CGF membrane preparation

CGF was prepared from human venous blood obtained from the subjects in test group. All subjects enrolled in this study gave informed consent. Venous blood was collected in two sterile 9 ml tubes and was immediately centrifuged in a special centrifuge (Medifuge, Slifadent srl, Sofifia, Italy) for 13 min. Briefly, this centrifuge device used a program with the characteristics: 2700 rpm 2 min, 2400 rpm 4 min, 2700 rpm 4 min, and 3000 rpm 3 min. As shown in Additional file 1: Fig. S1, the CGF layer was squeezed to obtain CGF membrane using a matched machine.

Surgical procedure

As presented in Fig. 2, the surgical technique for PAOO performed in mandibular anterior teeth (33–43) included 5 steps: (1) A full thickness periosteal flap was raised. For esthetic purposes the papilla between every teeth should be preserved on the labial aspects. (2) Vertical grooves were made to extend from a point 2 to 3 mm above the crest of the bone to a point 2 mm beyond the apices of the roots.
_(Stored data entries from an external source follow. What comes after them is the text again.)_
theorem State.modeReached_touches (s : State) (m : ℕ) :
    Touches [.pm, .mr, .evr, .ev, .tal, .chg] s (s.modeReached m) := by
  unfold State.modeReached
  exact ((((Touches.refl.then .setChg).then (State.setMode_touches ..)).then (State.setFld_part .mr _ _ _ _ _ rfl)).then
        (State.event_touches ..))

theorem State.applyHolds_touches (s : State) :
    Touches [.regs, .fab] s (s.applyHolds) := by
  unfold State.applyHolds
  exact (.ite (.each Touches.refl fun _ _ => (Touches.refl.then (State.holdApply_touches ..))) Touches.refl)

theorem State.stopRuns_touches (s : State) (halting : Bool) :
    Touches [.regs, .fab, .runs] s (s.stopRuns halting) := by
  unfold State.stopRuns
  extract_lets +onlyGivenNames live
  exact (.then (.each Touches.refl fun _ _ => (Touches.refl.then (State.setRun_touches ..))) (State.applyHolds_touches ..))

theorem State.enterHold_touches (s : State) :
    Touches [.pm, .mr, .evr, .regs, .fab, .runs, .ev, .tal, .pw, .chg] s (s.enterHold) := by
  unfold State.enterHold
  extract_lets +onlyGivenNames from' s1
  refine .via (t := s1) ((Touches.refl.then (State.setFld_part .pm _ _ _ _ _ rfl)).then (State.event_touches ..)) fun hs1 => ?_
  generalize s1 = s1 at hs1 ⊢
  extract_lets +onlyGivenNames src s2
  refine .via (t := s2) (hs1.then .setPw) fun hs2 => ?_
  generalize s2 = s2 at hs2 ⊢
  extract_lets +onlyGivenNames s3
  refine .via (t := s3) (.each hs2 fun _ _ => (Touches.refl.then (State.setRun_touches ..))) fun hs3 => ?_
  generalize s3 = s3 at hs3 ⊢
  exact ((hs3.then (State.modeReached_touches ..)).then (State.stopRuns_touches ..))

theorem State.safeHold_touches (s : State) :
    Touches [.pm, .mr, .evr, .regs, .fab, .runs, .ev, .tal, .pw, .chg] s (s.safeHold) := by
  unfold State.safeHold
  split
  · exact Touches.refl
  · extract_lets +onlyGivenNames src s1
    refine .via (t := s1) (Touches.refl.then .setPw) fun hs1 => ?_
    generalize s1 = s1 at hs1 ⊢
    split
    · exact (.ite (hs1.then (State.enterHold_touches ..)) (.ite hs1 (hs1.then .setPw)))
    · exact (hs1.then (State.enterHold_touches ..))

theorem State.pmFaultEnd_touches (s : State) (bit : ℕ) :
    Touches [.pm] s (s.pmFaultEnd bit) := by
  unfold State.pmFaultEnd
  exact (Touches.refl.then (State.setBit_part .pm _ _ _ _ rfl))

theorem State.emergencyClear_touches (s : State) :
    Touches [.pm, .mr, .regs, .draw, .tal, .dbg, .pw] s (s.emergencyClear) := by
  unfold State.emergencyClear
  split
  · extract_lets +onlyGivenNames s1
    refine .via (t := s1) (Touches.refl.then (State.pmFaultEnd_touches ..)) fun hs1 => ?_
    generalize s1 = s1 at hs1 ⊢
    split
    · exact (hs1.then (State.wakeBy_touches ..))
    · exact hs1
  · exact Touches.refl

theorem State.thermalEnds_touches (s : State) (t16 : ℤ) :
    Touches [.pm, .mr, .regs, .draw, .tal, .dbg, .pw] s (s.thermalEnds t16) := by
  unfold State.thermalEnds
  extract_lets +onlyGivenNames s1
  refine .via (t := s1) (.ite (Touches.refl.then (State.pmFaultEnd_touches ..)) Touches.refl) fun hs1 => ?_
  generalize s1 = s1 at hs1 ⊢
  exact (.then (.ite (hs1.then (State.pmFaultEnd_touches ..)) hs1) (State.emergencyClear_touches ..))

theorem execThermalRead_touches (sixteenths : ℤ) (s : State) :
    Ends [.pm, .mr, .ep, .evr, .regs, .loStage, .mem, .draw, .fab, .so, .runs, .bps, .cache, .alloc, .snaps, .fk, .ev, .rnd, .tal, .mcs,
          .ic, .dbg, .vl, .tkts, .handed, .replies, .cr, .pw, .doms, .chg, .fl, .sp] s (execThermalRead sixteenths s) := by
  unfold execThermalRead
  extract_lets +onlyGivenNames t warn src s1
  refine .via (t := s1) ((Touches.refl.then .setPw).then (State.setFld_part .pm _ _ _ _ _ rfl)) fun hs1 => ?_
  generalize s1 = s1 at hs1 ⊢
  extract_lets +onlyGivenNames src' s2
  refine .via (t := s2) (.ite ((hs1.then .setPw).then (State.event_touches ..)) (.ite (hs1.then .setPw) hs1)) fun hs2 => ?_
  generalize s2 = s2 at hs2 ⊢
  extract_lets +onlyGivenNames s3
  refine .via (t := s3) (hs2.then (State.thermalEnds_touches ..)) fun hs3 => ?_
  generalize s3 = s3 at hs3 ⊢
  extract_lets +onlyGivenNames s4
  refine .via (t := s4) (.ite ((hs3.then (State.pmFaultSet_touches ..)).then (State.safeHold_touches ..)) hs3) fun hs4 => ?_
  generalize s4 = s4 at hs4 ⊢
  extract_lets +onlyGivenNames s5
  refine .via (t := s5) (.ite (.ite hs4 ((hs4.then (State.pmFaultSet_touches ..)).then (State.emergencyOff_touches ..)))
        hs4) fun hs5 => ?_
  generalize s5 = s5 at hs5 ⊢
  refine .when ?_
  exact hs5

theorem State.tapIr_touches (s : State) (ir : ℕ) (cap : ℕ) :
    Touches [.dbg] s (s.tapIr ir cap) := by
  unfold State.tapIr
  exact (Touches.refl.then .setDbg)

theorem State.tapCode_touches (s : State) (code : ℕ) :
    Touches [.draw, .dbg] s (s.tapCode code) := by
  unfold State.tapCode
  split
  · exact ((Touches.refl.then (State.tapIr_touches ..)).then (State.drawn_touches ..))
  · exact ((Touches.refl.then (State.tapIr_touches ..)).then (State.drawn_touches ..))
  · exact (Touches.refl.then (State.tapIr_touches ..))
  · exact (Touches.refl.then (State.tapIr_touches ..))
  · exact (Touches.refl.then (State.tapIr_touches ..))

theorem execTapSamplePreload_touches (s : State) :
    Ends [.draw, .dbg] s (execTapSamplePreload s) := by
  unfold execTapSamplePreload
  refine .when ?_
  exact (Touches.refl.then (State.tapCode_touches ..))

theorem execTapIdcode_touches (s : State) :
    Ends [.draw, .dbg] s (execTapIdcode s) := by
  unfold execTapIdcode
  refine .when ?_
  exact (Touches.refl.then (State.tapCode_touches ..))

theorem execTapExtest_touches (s : State) :
    Ends [.draw, .dbg] s (execTapExtest s) := by
  unfold execTapExtest
  refine .when ?_
  exact (Touches.refl.then (State.tapCode_touches ..))

theorem execTapDbgacc_touches (s : State) :
    Ends [.draw, .dbg] s (execTapDbgacc s) := by
  unfold execTapDbgacc
  refine .when ?_
  exact (Touches.refl.then (State.tapCode_touches ..))

theorem execTapBypass_touches (code : Fin 32) (s : State) :
    Ends [.draw, .dbg] s (execTapBypass code s) := by
  unfold execTapBypass
  refine .when ?_
  exact (Touches.refl.then (State.tapCode_touches ..))

theorem State.putLeaf_touches (s : State) (j : ℕ) (v : ℕ) :
    Touches [.tal] s (s.putLeaf j v) := by
  unfold State.putLeaf
  extract_lets +onlyGivenNames c
  exact (Touches.refl.then .setTal)

theorem execTallyReport_touches (stop : Fin 18) (s : State) :
    Ends [.tal] s (execTallyReport stop s) := by
  unfold execTallyReport
  extract_lets +onlyGivenNames s1
  refine .via (t := s1) (.each Touches.refl fun _ _ => (Touches.refl.then (State.putLeaf_touches ..))) fun hs1 => ?_
  generalize s1 = s1 at hs1 ⊢
  refine .when ?_
  exact (hs1.then .setTal)

theorem State.repairEvent_touches (s : State) (l : ℕ) (level : ℕ) (slot : ℕ) :
    Touches [.evr, .draw, .ev] s (s.repairEvent l level slot) := by
  unfold State.repairEvent
  exact ((Touches.refl.then (State.event_touches ..)).then (State.drawn_touches ..))

theorem State.recompute_touches (s : State) (k : ℕ) :
    Touches [.evr, .regs, .draw, .ev] s (s.recompute k) := by
  unfold State.recompute
  extract_lets +onlyGivenNames s1
  refine .via (t := s1) (Touches.refl.then (State.count_part .regs _ _ _ _ _ rfl)) fun hs1 => ?_
  generalize s1 = s1 at hs1 ⊢
  exact (.ite ((hs1.then (State.wr_part .regs _ _ _ (regPart_regs (le_index (by decide))))).then (State.repairEvent_touches ..)) (.ite
        (hs1.then (State.repairEvent_touches ..)) (hs1.then (State.repairEvent_touches ..))))

theorem State.sumNodes_touches (s : State) :
    Touches [.regs] s (s.sumNodes) := by
  unfold State.sumNodes
  extract_lets +onlyGivenNames dev s1
  refine .via (t := s1) (.each Touches.refl fun _ _ => ((Touches.refl.then (State.wr_part .regs _ _ _ (regPart_regs (le_index (by
        decide))))).then (State.wr_part .regs _ _ _ (regPart_regs (le_index (by decide)))))) fun hs1 => ?_
  generalize s1 = s1 at hs1 ⊢
  extract_lets +onlyGivenNames sum bad n s2
  refine .via (t := s2) ((hs1.then (State.wr_part .regs _ _ _ rfl)).then (State.wr_part .regs _ _ _ rfl)) fun hs2 => ?_
  generalize s2 = s2 at hs2 ⊢
  exact (((hs2.then (State.setBit_part .regs _ _ _ _ rfl)).then (State.setBit_part .regs _ _ _ _ rfl)).then (State.setFld_part .regs _ _
        _ _ _ rfl))

theorem State.discrepancy_touches (s : State) (l : ℕ) (dev : ℕ) :
    Touches [.evr, .regs, .ev] s (s.discrepancy l dev) := by
  unfold State.discrepancy
  extract_lets +onlyGivenNames ep leaves s1
  refine .via (t := s1) (((Touches.refl.then (State.count_part .regs _ _ _ _ _ rfl)).then (State.wr_part .regs _ _ _ rfl)).then
        (State.wr_part .regs _ _ _ rfl)) fun hs1 => ?_
  generalize s1 = s1 at hs1 ⊢
  extract_lets +onlyGivenNames s2
  refine .via (t := s2) (hs1.then (State.wr_part .regs _ _ _ rfl)) fun hs2 => ?_
  generalize s2 = s2 at hs2 ⊢
  extract_lets +onlyGivenNames s3
  refine .via (t := s3) (.ite hs2 (hs2.then (State.setBit_part .regs _ _ _ _ rfl))) fun hs3 => ?_
  generalize s3 = s3 at hs3 ⊢
  exact (hs3.then (State.event_touches ..))

theorem State.auditLedger_touches (s : State) (l : ℕ) :
    Touches [.evr, .regs, .ev, .tal] s (s.auditLedger l) := by
  unfold State.auditLedger
  extract_lets +onlyGivenNames info
  exact (.ite ((Touches.refl.then (State.setBit_part .regs _ _ _ _ (regPart_regs (le_index (by decide))))).then (State.setBit_part .regs
        _ _ _ _ (regPart_regs (le_index (by decide))))) (.ite (.ite (((((Touches.refl.then .setTal).then (State.count_part .regs _ _ _ _
        _ rfl)).then (State.setBit_part .regs _ _ _ _ (regPart_regs (le_index (by
        decide))))).then
        (State.setBit_part .regs _ _ _ _ (regPart_regs (le_index (by decide))))).then (State.event_touches ..)) ((((Touches.refl.then
        .setTal).then (State.count_part .regs _ _ _ _ _ rfl)).then (State.setBit_part .regs _ _ _ _ (regPart_regs (le_index (by
        decide))))).then
        (State.setBit_part .regs _ _ _ _ (regPart_regs (le_index (by decide)))))) (.ite (((Touches.refl.then .setTal).then
        (State.setBit_part .regs _ _ _ _ (regPart_regs (le_index (by decide))))).then (State.setBit_part .regs _ _ _ _ (regPart_regs
        (le_index (by decide))))) (.ite (.then (.each ((((Touches.refl.then .setTal).then (State.setBit_part .regs _ _ _ _ (regPart_regs
        (le_index (by decide))))).then (State.setBit_part .regs _ _ _ _ (regPart_regs (le_index (by
        decide))))).then
        (State.wr_part .regs _ _ _ (regPart_regs (le_index (by decide))))) fun _ _ => (Touches.refl.then (State.wr_part .regs _ _ _
        (regPart_regs (le_index (by decide)))))) (State.discrepancy_touches ..)) (.each ((((Touches.refl.then
        .setTal).then (State.setBit_part .regs _ _ _ _ (regPart_regs (le_index (by
        decide))))).then
        (State.setBit_part .regs _ _ _ _ (regPart_regs (le_index (by decide))))).then (State.wr_part .regs _ _ _ (regPart_regs (le_index
        (by decide))))) fun _ _ => (Touches.refl.then (State.wr_part .regs _ _ _ (regPart_regs (le_index (by decide))))))))))

theorem State.readLeaf_touches (s : State) (j : ℕ) :
    Touches [.evr, .regs, .draw, .ev, .tal] s (s.readLeaf j) := by
  unfold State.readLeaf
  extract_lets +onlyGivenNames a b
  exact (.ite Touches.refl (((Touches.refl.then (State.putLeaf_touches ..)).then (State.count_part .regs _ _ _ _ _ rfl)).then
        (State.repairEvent_touches ..)))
Horizontal corticotomy cuts were made joining these vertical cuts. (3) Bone graft (0.5 g, Bio-oss, Geistlich Biomaterials, Wolhusen, Switzerland) was implanted in the thin area of the cortical bone. (4) CGF (test group) or collagen barrier membranes (25 mm*25 mm, Bio-gide, Geistlich Biomaterials, Wolhusen, Switzerland; control group)were used to cover bone graft. (5) Flaps were sutured without tension. Sutures were removed after 1 to 2 weeks.

Fig. 2
figure 2

The process of PAOO. A The gingival contour of the patient. B Flap design. C, G Decortication. D, H Bone graft. E Covering CGF membrane. I Covering Bio-gide membrane. F, J Close the incision. yellow arrow: osseous dehiscence

Postoperative care

After surgery, the oral cavity was kept clean with 0.2% chlorhexidine and oral hygiene instructions were provided at each post-operative visit. Two weeks after the operation, the patient revisited the hospital, and the doctor checked whether there was wound dehiscence, implant infection, and gingival recession; after 3 months, the gingival conditions including gingival mucosa, gingival recession, swelling and pain were evaluated; after 6 months, the CBCT was acquired to evaluate the changes of GT and other clinical parameters by comparing them with the preoperative ones.

Data collection

Gingival thickness (GT)

The GT and its stability over 6 months was the primary outcome of the study. The GT was evaluated using CBCT. Briefly, the sagittal plane of CBCT slide perpendicular to the long axis of the tooth was selected and the long axis of the teeth was identified. The point was then chosen perpendicular to the long axis at the following level: 4 mm apical to the gingival margin. GT was measured from alveolar bone tissue to the outline of the gingival tissues.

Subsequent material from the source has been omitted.